Task: Please print the entries below exactly, from the line with "def sent (o" through the line with "theorem test_ill_pacesetLoad : (Instr.pacesetLoad", including both of those lines and leaving out all others.

Task inputs:
★ ★ ★ ★ ★ ★ ★
-- ==== Sys2Proof/Tests/Slice0.lean ====
section
/-!
SUPPORT. Tests: ill-formed terms that WellFormed refuses; words written out from the spec's encodings (08 R161 to R176); single
steps on small states; and for each claim of `Sys2Proof.Claims` a state and operands that meet the hypotheses of its clauses.
-/
namespace Sys2Proof.Tests
open Sys2Proof.Machine Sys2Proof.Safety

set_option maxRecDepth 20000
set_option Elab.async false

/-! ## Small states -/

/-- A token of type `ty` with the given lanes. -/
def tk (ls : List Lane) (ty : BitVec 4 := 6) : Token := { ty := ty, lanes := ls }

/-- A destination. -/
def ds (site : BitVec 8) : Dest := { site := site, node := 1, port := 0 }

/-- CTL 0, and CTL with the literal on port b. -/
def k0 : Ctl := { lituse := 0, pred := false, emit0 := 0, emit1 := 0, nullpass := false }
def kp : Ctl := { k0 with pred := true }
def kn : Ctl := { k0 with nullpass := true }

/-- A format N record with the given FMT and MOD[87:84]. -/
def rn (fmt : BitVec 4) (hi : BitVec 4 := 0) (lit : BitVec 32 := 0) (cf : BitVec 8 := 0) (ctl : Ctl := k0) : RecN :=
  { hi := hi, fmt := fmt, d0 := ds 7, d1 := ds 255, ctl := ctl, cf := cf, lit := lit }

/-- A format S record with the given SUB and OBJ, whose D1 names site `w`. -/
def rs (sub : BitVec 8 := 0) (obj : BitVec 32 := 0) (w : BitVec 8 := 255) : RecS :=
  { sub := sub, d0 := ds 7, d1 := { site := w, node := 0, port := 0 }, ctl := k0, cf := 0, obj := obj }

/-- A format T record. -/
def rt (ctag : BitVec 6) (pgn : BitVec 6 := 0) (len : BitVec 16 := 1) : RecT :=
  { ctag := ctag, hold := false, fill := false, d0 := ds 7, d1 := ds 255, ctl := k0, pgn := pgn, rsv := 0, mark := 0, len := len }

/-- A format M record of a well site, in the well's own space. -/
def rm (fmt : BitVec 4 := 6) (osite : BitVec 8 := 1) (space ord : BitVec 2 := 0) (scope : BitVec 3 := 0) : RecM :=
  { space := space, ord := ord, fmt := fmt, d0 := ds 7, osite := osite, d1lo := 0, ctl := k0, scope := scope, lsid := 0
    prev := 0xFE, seq := 0, next := 0xFE, off := 0 }

/-- The reset state with a match at a site of panel 0. -/
def at_ (site : Nat) (ops : List (Nat × Token)) (tag : Word64 := 0x0010000000000000) : State :=
  { State.reset with cur := { site := site, ops := ops, tag := tag } }

/-- Operands on ports a, b and c. -/
def abc (a b c : List Lane) (ty : BitVec 4 := 6) : List (Nat × Token) := [(0, tk a ty), (1, tk b ty), (2, tk c ty)]

/-- A block of panel 0's scribe that is running, and the state with a match of one of its records. -/
def blk : Block := { plane := 0, index := 0, header := 0xFF01_0000_0000_0000_0000_0000 }
def inBlk (ops : List (Nat × Token)) : State := setScribe (at_ 240 ops) 0 { cur := some blk }

/-- The same record once its block has committed. -/
def lateRec (ops : List (Nat × Token)) : State :=
  { State.reset with cur := { site := 240, ops := ops, tag := 0x0010000000000000, late := true } }

/-- The lanes and the rest of the first token that an outcome has put on its way. -/
def sent (o : Outcome) : List Token :=
  match o with
  | .next s => s.transit.map (fun f => f.tok)
  | _ => []

/-- The causes that an outcome has posted at panel 0. -/
def posted (o : Outcome) : List Nat :=
  match o with
  | .next s => (boxAt s 0).entries.map (fun e => e.cause)
  | _ => []

/-! ## Ill-formed terms -/

theorem test_ill_pginit : (Instr.pginit { (default : RecS) with sub := 9 }).wf = false := by decide
theorem test_ill_pginitFree : (Instr.pginitFree { (default : RecS) with sub := 9 }).wf = false := by decide
theorem test_ill_sysmodeEnter : (Instr.sysmodeEnter { (default : RecN) with hi := 8 }).wf = false := by decide
theorem test_ill_sysmodeLeave : (Instr.sysmodeLeave { (default : RecN) with hi := 8 }).wf = false := by decide
theorem test_ill_cavjoinLocal : (Instr.cavjoinLocal { (default : RecS) with sub := 9 }).wf = false := by decide
theorem test_ill_cavjoinSegment : (Instr.cavjoinSegment { (default : RecS) with sub := 9 }).wf = false := by decide
theorem test_ill_cavjoinLeave : (Instr.cavjoinLeave { (default : RecS) with sub := 9 }).wf = false := by decide
theorem test_ill_pacesetInit : (Instr.pacesetInit { (default : RecS) with sub := 9 }).wf = false := by decide
theorem test_ill_pacesetLoad : (Instr.pacesetLoad { (default : RecS) with sub := 9 }).wf = false := by decide
theorem test_ill_pacesetUpdate : (Instr.pacesetUpdate { (default : RecS) with sub := 9 }).wf = false := by decide
theorem test_ill_rulesetWrite : (Instr.rulesetWrite { (default : RecS) with sub := 9 }).wf = false := by decide
theorem test_ill_rulesetClear : (Instr.rulesetClear { (default : RecS) with sub := 9 }).wf = false := by decide
theorem test_ill_rulearmArm : (Instr.rulearmArm { (default : RecS) with sub := 9 }).wf = false := by decide
theorem test_ill_rulearmDisarm : (Instr.rulearmDisarm { (default : RecS) with sub := 9 }).wf = false := by decide
theorem test_ill_callocGrant : (Instr.callocGrant { (default : RecN) with hi := 8 }).wf = false := by decide
theorem test_ill_callocEntry : (Instr.callocEntry { (default : RecN) with hi := 8 }).wf = false := by decide
theorem test_ill_binit : (Instr.binit { (default : RecS) with sub := 9 }).wf = false := by decide
theorem test_ill_binitFree : (Instr.binitFree { (default : RecS) with sub := 9 }).wf = false := by decide
theorem test_ill_barrive : (Instr.barrive { (default : RecS) with sub := 9 }).wf = false := by decide
theorem test_ill_barriveTag : (Instr.barriveTag { (default : RecS) with sub := 9 }).wf = false := by decide
theorem test_ill_btest : (Instr.btest { (default : RecS) with sub := 9 }).wf = false := by decide
theorem test_ill_btestTicket : (Instr.btestTicket { (default : RecS) with sub := 9 }).wf = false := by decide
theorem test_ill_qtake : (Instr.qtake { (default : RecS) with sub := 9 }).wf = false := by decide
theorem test_ill_qtakePoll : (Instr.qtakePoll { (default : RecS) with sub := 9 }).wf = false := by decide
theorem test_ill_kdrain : (Instr.kdrain { (default : RecS) with sub := 9 }).wf = false := by decide
theorem test_ill_kdrainPurge : (Instr.kdrainPurge { (default : RecS) with sub := 9 }).wf = false := by decide
theorem test_ill_kdrainPoll : (Instr.kdrainPoll { (default : RecS) with sub := 9 }).wf = false := by decide
theorem test_ill_minv : (Instr.minv { (default : RecS) with sub := 9 }).wf = false := by decide
theorem test_ill_minvContext : (Instr.minvContext { (default : RecS) with sub := 9 }).wf = false := by decide
theorem test_ill_mprobe : (Instr.mprobe { (default : RecS) with sub := 9 }).wf = false := by decide
theorem test_ill_mprobeRead : (Instr.mprobeRead { (default : RecS) with sub := 9 }).wf = false := by decide
theorem test_ill_mprobeReadClear : (Instr.mprobeReadClear { (default : RecS) with sub := 9 }).wf = false := by decide
theorem test_ill_ftake : (Instr.ftake { (default : RecS) with sub := 9 }).wf = false := by decide
theorem test_ill_ftakeRetry : (Instr.ftakeRetry { (default : RecS) with sub := 9 }).wf = false := by decide
theorem test_ill_ftakeDiscard : (Instr.ftakeDiscard { (default : RecS) with sub := 9 }).wf = false := by decide
theorem test_ill_ftakePeek : (Instr.ftakePeek { (default : RecS) with sub := 9 }).wf = false := by decide
theorem test_ill_lctlTrain : (Instr.lctlTrain { (default : RecS) with sub := 9 }).wf = false := by decide
theorem test_ill_lctlDown : (Instr.lctlDown { (default : RecS) with sub := 9 }).wf = false := by decide
theorem test_ill_lctlReset : (Instr.lctlReset { (default : RecS) with sub := 9 }).wf = false := by decide
theorem test_ill_lctlRoute : (Instr.lctlRoute { (default : RecS) with sub := 9 }).wf = false := by decide
theorem test_ill_lctlClearCounters : (Instr.lctlClearCounters { (default : RecS) with sub := 9 }).wf = false := by decide
theorem test_ill_lctlOwnNumber : (Instr.lctlOwnNumber { (default : RecS) with sub := 9 }).wf = false := by decide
★ ★ ★ ★ ★ ★ ★
Solved exercise:
def sent (o : Outcome) : List Token :=
  match o with
  | .next s => s.transit.map (fun f => f.tok)
  | _ => []

/-- The causes that an outcome has posted at panel 0. -/
def posted (o : Outcome) : List Nat :=
  match o with
  | .next s => (boxAt s 0).entries.map (fun e => e.cause)
  | _ => []

/-! ## Ill-formed terms -/

theorem test_ill_pginit : (Instr.pginit { (default : RecS) with sub := 9 }).wf = false := by decide
theorem test_ill_pginitFree : (Instr.pginitFree { (default : RecS) with sub := 9 }).wf = false := by decide
theorem test_ill_sysmodeEnter : (Instr.sysmodeEnter { (default : RecN) with hi := 8 }).wf = false := by decide
theorem test_ill_sysmodeLeave : (Instr.sysmodeLeave { (default : RecN) with hi := 8 }).wf = false := by decide
theorem test_ill_cavjoinLocal : (Instr.cavjoinLocal { (default : RecS) with sub := 9 }).wf = false := by decide
theorem test_ill_cavjoinSegment : (Instr.cavjoinSegment { (default : RecS) with sub := 9 }).wf = false := by decide
theorem test_ill_cavjoinLeave : (Instr.cavjoinLeave { (default : RecS) with sub := 9 }).wf = false := by decide
theorem test_ill_pacesetInit : (Instr.pacesetInit { (default : RecS) with sub := 9 }).wf = false := by decide
theorem test_ill_pacesetLoad : (Instr.pacesetLoad { (default : RecS) with sub := 9 }).wf = false := by decide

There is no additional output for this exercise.